Before we unveil our top pick, here are a few honorable mentions.
Elder Blood & Mutagens
Ciri’s Blood Isn’t Used to Create Witcher Mutagens in the Books
The Books Portray the Witcher as Polite & Don’t Kill Him Off
Jaskier’s Role as the Sandpiper, Smuggling Elves to Safety, Was Created for the Show
#1: Deathless Mother
Voleth Meir is the primary antagonist of the second season. A demon who feeds on pain, she’s the puppetmaster pulling all the strings.
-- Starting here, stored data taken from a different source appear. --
-- ==== Sys2Proof/Machine/Usher.lean ====
section
/-! DEFINITION. The Usher's rings, records, completions, events, waits, interrupts and notices (18_usher.md;
20_pcie_and_notices.md, R541 to R549). -/

namespace Sys2Proof.Machine

/-- Submission ring `s`, and it replaced. -/
def State.ring (s : State) (i : Nat) : SubRing := nth s.usher.rings i SubRing.idle
def State.modRing (s : State) (i : Nat) (f : SubRing → SubRing) : State :=
  { s with usher := { s.usher with rings := modNth s.usher.rings i f } }

/-- Engine `u` and it changed. -/
def State.slot (s : State) (u : Nat) : Slot := nth s.usher.slots u Slot.idle
def State.modSlot (s : State) (u : Nat) (f : Slot → Slot) : State :=
  { s with usher := { s.usher with slots := modNth s.usher.slots u f } }
def State.modJob (s : State) (u : Nat) (f : Job → Job) : State := s.modSlot u fun x => { x with job := f x.job }

/-- Indices count modulo 131,072 (R476). -/
def ringMod : Nat := 131072
def ringSub (a b : Nat) : Nat := (a % ringMod + ringMod - b % ringMod) % ringMod

/-- The first Usher cycle at or after `t` (CD33). -/
def cycleAt (t : Nat) : Nat := nextEdge 4 t

/-- The Usher runs: after boot complete, at Run, Poise and Rest, up to the commit point of an entry to Hush or deeper, and
not while the debug port holds it halted (R100, R505, R576). -/
def State.usherRuns (s : State) : Bool :=
  s.ticking && s.g F.PWR_BOOT_STATUS_STAGE == 7 && decide (s.g F.PWR_STEP_STATUS_STEP ≤ 2) &&
    !(s.g F.PWR_STEP_STATUS_PHASE == 4 && decide (3 ≤ s.g F.PWR_STEP_STATUS_ENTRY)) &&
    (!s.usher.halted || s.usher.stepAt == some s.time)

/-- The Usher dispatches: not during an entry to Hush or deeper (Table 5.3). -/
def State.dispatches (s : State) : Bool := s.usherRuns && decide (s.g F.PWR_STEP_STATUS_ENTRY < 3)

/-- The device may issue a memory request: a link in L1 leaves it for the request, one in L1.2 where the step allows it
(R543 to R545, R548). -/
def State.mayRequest (s : State) : Bool :=
  let l := s.g F.PCI_LINK_STATE
  s.busMaster && !s.pcie.d3hot && ([2, 3, 5].contains l || (l == 4 && decide (s.g F.PWR_STEP_STATUS_STEP ≤ 2) &&
    s.g F.PWR_STEP_STATUS_PHASE != 4))

/-- A request or completion on the link: L1 is left, and idleness is timed anew (R543). -/
def State.traffic (s : State) : State :=
  let s := { s with pcie := { s.pcie with lastTraffic := s.now } }
  let s := if s.g F.PCI_LINK_STATE = 3 ∨ s.g F.PCI_LINK_STATE = 4 then s.put F.PCI_LINK_STATE 2 else s
  if s.agenda.any fun e => e.2 == .l1Request then s else s.after 12000 .l1Request

/-- Bytes written to host memory over the link: ring records and the Usher's values never carry Relaxed Ordering, the data of
Porters and drains do where the host allows it (R546). -/
def State.hostPut (s : State) (a : Nat) (bs : List Byte) : State := (s.hostWrite a bs false).traffic
def State.hostPutData (s : State) (a : Nat) (bs : List Byte) : State := (s.hostWrite a bs true).traffic

/-- Bytes asked of host memory over the link (R547). -/
def State.hostGet (s : State) (a n : Nat) : State := (s.hostAsk a n).traffic

/-! ### Vectors -/

/-- Whether MSI-X's function mask is set: bit 14 of its Message Control (Table 20.2). -/
def State.functionMask (s : State) : Bool := bitN (s.pcie.config.get 0x50).toNat 30

/-- Vector `v`. -/
def State.vector (s : State) (v : Nat) : Vector32 := nth s.pcie.vectors v ⟨0, 0, true, false⟩
def State.modVector (s : State) (v : Nat) (f : Vector32 → Vector32) : State :=
  { s with pcie := { s.pcie with vectors := modNth s.pcie.vectors v f } }

/-- The message of vector `v` leaves, or waits for bus mastering (R542, R548). -/
def State.message (s : State) (v : Nat) : State :=
  if s.mayRequest then (s.send (.msix (s.vector v).addr (s.vector v).data)).traffic
  else { s with usher := { s.usher with heldVectors := s.usher.heldVectors ++ [v] } }

/-- A trigger of vector `v` (R542). -/
def State.trigVector (s : State) (v : Nat) : State :=
  let x := s.vector v
  if x.masked || s.functionMask || x.addr == 0 then s.modVector v fun x => { x with pending := true } else s.message v

/-- A pending vector that is no longer masked sends its one message (R542). -/
def State.flushVector (s : State) (v : Nat) : State :=
  let x := s.vector v
  if x.pending && !x.masked && !s.functionMask && x.addr != 0 then
    (s.modVector v fun x => { x with pending := false }).message v
  else s

/-! ### Events -/

/-- An arrival on Usher cycle `t` (R497, R509): a wait on the counter is evaluated on the next cycle. -/
def State.arrive (s : State) (t e delta : Nat) : State :=
  let s := { s with usher := { s.usher with arrivals := s.usher.arrivals ++ [(t, e % 256, delta % 2 ^ 32)] } }
  (List.range 16).foldl (fun s i => match (s.ring i).wait with
    | some w => if nth w.task.words 0 0 % 256 = 2 ∧ nth w.task.words 4 0 % 256 = e % 256 then s.at_ (t + 4) (.waitSatisfied i)
      else s
    | none => s) s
Her machinations fuel Fringilla’s ambitions, Francesca’s quest for vengeance, and Yennefer’s betrayal of Ciri and Geralt. She’s also behind the climactic final battle, possessing Ciri and slaughtering witchers in Kaer Morhen. And yet, she doesn’t exist at all in the books! Based on her hut’s basilisk legs, she seems to have been inspired by Baba Yaga from Slavic lore, so her presence doesn’t feel too incongruous. But “Blood of Elves” culminates with Geralt’s battle with Rience, not with Ciri running amok in the witcher stronghold. Since Voleth Meir survives to join the Wild Hunt, we don’t seem to have seen the last of her!